§ **Data records**
-- ==== Sys2Proof/Machine/ChipOps.lean ====
section
/-! DEFINITION. The chip operations (R161 to R165, R207 to R213) but those of collectives. -/

namespace Sys2Proof.Machine

/-- A chip operation that changes the flow of issue: a second one in a bundle raises ENCODING (R141). -/
def flowOp (s : State) (op : ChipOp) (checks : List (Option Flt)) (effect : State) : Out :=
  let count := fun (t : State) => { t with seq := { t.seq with flowOps := s.seq.flowOps + 1 } }
  if s.seq.current.isNone then .next s
  else chipOp (count s) op (encodingUnless (decide (s.seq.flowOps = 0)) :: checks) (count effect)

/-- Issue goes on after bundle x instead of after this one (R161, R164). -/
def jumpAfter (s : State) (x : Nat) : State :=
  let f := afterBundle s.seq.loops x
  redirectTo (setLoops s f.2 false) f.1

/-- Bundle x lies beyond the body of the innermost active loop. -/
def beyondLoop (s : State) (x : Nat) : Bool :=
  match s.seq.loops with
  | l :: _ => decide (l.last < x)
  | [] => false

/-- LOOP (R161, R162, R208). -/
def execLoop (op : ChipOp) (s : State) : Out :=
  let w := op.word
  let k := bundleNow s
  let b := fld w 37 13
  let count := (qregOf s (fld w 12 8)).toNat
  let l : Loop := { first := k + 1, last := k + b, count := count, left := count, brk := false }
  flowOp s op
    [encodingUnless (zeros w 63 38 && decide (1 ≤ b) && decide (b ≤ 2 ^ 24) && decide (k + b < bundleCount s) &&
        !beyondLoop s (k + b)),
      if count ≠ 0 ∧ 8 ≤ s.seq.loops.length then some { code := 0x0A } else none]
    (if count = 0 then jumpAfter s (k + b) else setLoops s (l :: s.seq.loops) true)

/-- LOOP.BREAK (R163). -/
def execLoopBreak (op : ChipOp) (s : State) : Out :=
  let w := op.word
  let taken := !flag w 8 || qregOf s (fld w 13 9) != 0
  let loops := match s.seq.loops with
    | l :: rest => (if taken then { l with brk := true } else l) :: rest
    | [] => []
  flowOp s op [encodingUnless (zeros w 63 14 && !s.seq.loops.isEmpty)] { s with seq := { s.seq with loops := loops } }

/-- The bodies of the LOOP operations in some bundles. -/
def loopBodies (s : State) (ks : List Nat) : List (Nat × Nat) :=
  ks.flatMap fun k => (List.range 8).filterMap fun c =>
    let w := chipWord s k c
    if fld w 7 0 = 1 ∧ k < bundleCount s then some (k + 1, k + fld w 37 13) else none

/-- The loop bodies the sequencer knows: of the active loops, of the fetched run-ahead, and of what the loop buffer has copied:
the whole body, or in the first iteration what lies up to the current bundle (R160, R165). -/
def knownBodies (s : State) : List (Nat × Nat) :=
  (s.seq.loops.map fun l => (l.first, l.last)) ++ loopBodies s (runAhead s) ++
    (match s.seq.loopBuf with
      | some b =>
        let last := if s.seq.bufFull then b.2 else min b.2 (bundleNow s)
        loopBodies s ((List.range (last + 1 - b.1)).map (b.1 + ·))
      | none => [])

/-- BRANCH (R165, R208): a taken branch ends each loop it leaves. A backward target is not in the run-ahead. -/
def execBranch (op : ChipOp) (s : State) : Out :=
  let w := op.word
  let k := bundleNow s
  let target := fld w 63 32
  let q := qregOf s (fld w 14 10)
  let within := fun (b : Nat × Nat) (x : Nat) => decide (b.1 ≤ x) && decide (x ≤ b.2)
  let into := (knownBodies s).any fun b => within b target && !within b k
  let taken := match fld w 9 8 with
    | 0 => true
    | 1 => q == 0
    | _ => q != 0
  let s1 := setLoops s (s.seq.loops.filter fun l => within (l.first, l.last) target) false
  flowOp s op
    [encodingUnless (zeros w 31 15 && decide (fld w 9 8 ≠ 3) && decide (target < bundleCount s) && !into)]
    (if taken then
      let s2 := redirectTo s target
      { s1 with seq := { s1.seq with redirect := some target, fetched := s2.seq.fetched && decide (k < target) } }
    else s)

/-- The cores of a SKIP.IF. -/
def skipCores (w : DWord) : List Nat := bitsOf (fld w 23 8) 16

/-- The condition of a SKIP.IF: ABSENT of its region is SENSE on some core of the mask (R164). -/
def skipCond (w : DWord) (region : Nat → BitVec 128) : Bool :=
  (skipCores w).any fun c => rAbsent (region c) == flag w 32

/-- SKIP.IF (R164, R208): its condition is that of the look clk. -/
def execSkipIf (op : ChipOp) (s : State) : Out :=
  let w := op.word
  let k := bundleNow s
  let n := fld w 56 33
  let cond : Bool := match s.seq.look with
    | some p => if p.1 = w then p.2 else skipCond w fun c => regionOf s c (fld w 31 24)
    | none => skipCond w fun c => regionOf s c (fld w 31 24)
  flowOp s op
    [encodingUnless (zeros w 63 57 && (skipCores w).all (fun c => decide (c < jobCores s)) &&
        (n == 0 || (decide (k + n < bundleCount s) && !beyondLoop s (k + n))))]
    (if cond = true ∧ n ≠ 0 then jumpAfter s (k + n) else s)

/-- WAIT (R209): its condition has been met before the bundle issued. -/
def execWait (op : ChipOp) (s : State) : Out :=
  let w := op.word
  let kind := fld w 9 8
  chipOp s op [encodingUnless (zeros w 63 27 && decide (kind ≠ 3) && (kind != 0 || fld w 14 10 % 2 == 0))] s

/-- Write a sequencer register. -/
def setQreg (s : State) (r : Nat) (v : Word) : State := { s with seq := { s.seq with qreg := s.seq.qreg.set r v } }

/-- QMOVI. -/
def execQmovi (op : ChipOp) (s : State) : Out :=
  let w := op.word
  chipOp s op [encodingUnless (zeros w 31 13)] (setQreg s (fld w 12 8) (BitVec.ofNat 32 (fld w 63 32)))

/-- QADDI. -/
def execQaddi (op : ChipOp) (s : State) : Out :=
  let w := op.word
  chipOp s op [encodingUnless (zeros w 31 18)]
    (setQreg s (fld w 12 8) (qregOf s (fld w 17 13) + BitVec.ofNat 32 (fld w 63 32)))

/-- QALU: as SALU, on sequencer registers. -/
def execQalu (op : ChipOp) (s : State) : Out :=
  let w := op.word
  let r := aluFn (fld w 26 23) (qregOf s (fld w 17 13)) (qregOf s (fld w 22 18))
  chipOp s op [encodingUnless (zeros w 63 27 && r.isSome)] (setQreg s (fld w 12 8) (r.getD 0))

/-- MB.SET (R212). -/
def execMbSet (op : ChipOp) (s : State) : Out :=
  let w := op.word
  let q := qregOf s (fld w 12 8)
  chipOp s op [encodingUnless (zeros w 63 13 && zeros q 31 16)]
    { s with seq := { s.seq with microBatch := BitVec.ofNat 16 q.toNat } }

/-- OPT.LAUNCH (R267, R268): at most once per step and descriptor. -/
def execOptLaunch (op : ChipOp) (s : State) : Out :=
  let w := op.word
  let n := fld w 19 8
  let l : OptLaunch := { desc := n, issue := 8 * (s.seq.issued - 1), lane := op.slot, phase := .waiting, coef := [] }
  chipOp s op
    [encodingUnless (zeros w 63 20 && decide (n < sectionCount s 14 64) && !s.mem.launched.contains n)]
    (elasticIssue s { s with mem := { s.mem with launches := s.mem.launches ++ [l], launched := s.mem.launched ++ [n] } })

/-! ### STEP.COMMIT (R213, R275) -/

/-- A tag whose operation STEP.COMMIT waits for. -/
def commitWaits : Requester → Bool
  | .stream .. => true
  | .vetch => true
  | .link => true
  | .meadowsweet => true
  | _ => false

/-- Every elastic operation of the device has completed, its tags are free, and none waits for one (R213, R239). -/
def elasticDone (s : State) : Bool :=
  s.cu.captured.isEmpty && s.stash.ops.isEmpty && s.coll.launches.isEmpty && s.mem.launches.isEmpty &&
    !(s.mem.tags.any fun t => commitWaits t.who) && !(s.mem.held.any fun m => commitWaits m.who)

/-- The lowest region that is not free of the lowest active core that has one. -/
def regionHeld (s : State) : Option Nat :=
  (s.cu.region.find? fun e => decide (e.1 / 256 < jobCores s) && rState e.2 != 0).map fun e => e.1 % 256

/-- The commit configuration (R274). -/
def commitConfig (s : State) : List Byte := sectionEntry s 4 32 0

/-- The loss word; none where LOSS is zero. -/
def lossWord (s : State) : Option Word :=
  let a := numAt (commitConfig s) 0 8
  if a = 0 then none else some (BitVec.ofNat 32 (memNum s a 4))

/-- The maximum PENDING over the slots bound to scale record i (R275); +0 for a malformed record (R72). -/
def pendingOf (s : State) (i : Nat) : Word :=
  if scaleMalformed (memBytes s (scaleRecordAddr s i) 128) then 0
  else BitVec.ofNat 32 (((List.range (jobCores s)).flatMap fun c => (List.range 16).filterMap fun n =>
    if slotBinding s c n = some i then some (fld (slotOf s c n) 87 56) else none).foldl max 0)

/-- The sources of NF on this device: core, bank die, loss, collective engine (R282). A core's flag is what its FLAGS would
read in the first clk of the beat. -/
def nfSources (s : State) : BitVec 5 :=
  let t := 8 * (s.seq.issued - 1)
  let core := (List.range (jobCores s)).any fun c => (flagsAt (settle s c (t - 1)) c t).getLsbD 0
  let loss := match lossWord s with
    | some v => nonfinite32 v
    | none => false
  BitVec.ofNat 5 (core.toNat + 2 * (s.mem.nonfin != 0).toNat + 4 * loss.toNat + 8 * s.coll.nonfin.toNat)

/-- The local gather (step 3 of R275). -/
def gather (s : State) : State :=
  let src := nfSources s
  { s with commit := { s.commit with
      phase := .gathered, nf := src != 0, sources := src
      pend := (List.range (scaleCount s)).map (pendingOf s) } }

/-- STEP.COMMIT: with every region free it gathers; a pending uncorrectable-error report abandons the step instead. -/
def execStepCommit (op : ChipOp) (s : State) : Out :=
  chipOp s op
    [encodingUnless (zeros op.word 63 8), (regionHeld s).map fun n => { code := 9, info := n }]
    (if s.mem.ueReport then abandonStep s 3 else gather s)

end Sys2Proof.Machine
end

§ **Directions**
Copy out each line of the data in which the word "encodingUnless" appears.

§ **Exercise output**
  else chipOp (count s) op (encodingUnless (decide (s.seq.flowOps = 0)) :: checks) (count effect)
    [encodingUnless (zeros w 63 38 && decide (1 ≤ b) && decide (b ≤ 2 ^ 24) && decide (k + b < bundleCount s) &&
  flowOp s op [encodingUnless (zeros w 63 14 && !s.seq.loops.isEmpty)] { s with seq := { s.seq with loops := loops } }
    [encodingUnless (zeros w 31 15 && decide (fld w 9 8 ≠ 3) && decide (target < bundleCount s) && !into)]
    [encodingUnless (zeros w 63 57 && (skipCores w).all (fun c => decide (c < jobCores s)) &&
  chipOp s op [encodingUnless (zeros w 63 27 && decide (kind ≠ 3) && (kind != 0 || fld w 14 10 % 2 == 0))] s
  chipOp s op [encodingUnless (zeros w 31 13)] (setQreg s (fld w 12 8) (BitVec.ofNat 32 (fld w 63 32)))
  chipOp s op [encodingUnless (zeros w 31 18)]
  chipOp s op [encodingUnless (zeros w 63 27 && r.isSome)] (setQreg s (fld w 12 8) (r.getD 0))
  chipOp s op [encodingUnless (zeros w 63 13 && zeros q 31 16)]
    [encodingUnless (zeros w 63 20 && decide (n < sectionCount s 14 64) && !s.mem.launched.contains n)]
    [encodingUnless (zeros op.word 63 8), (regionHeld s).map fun n => { code := 9, info := n }]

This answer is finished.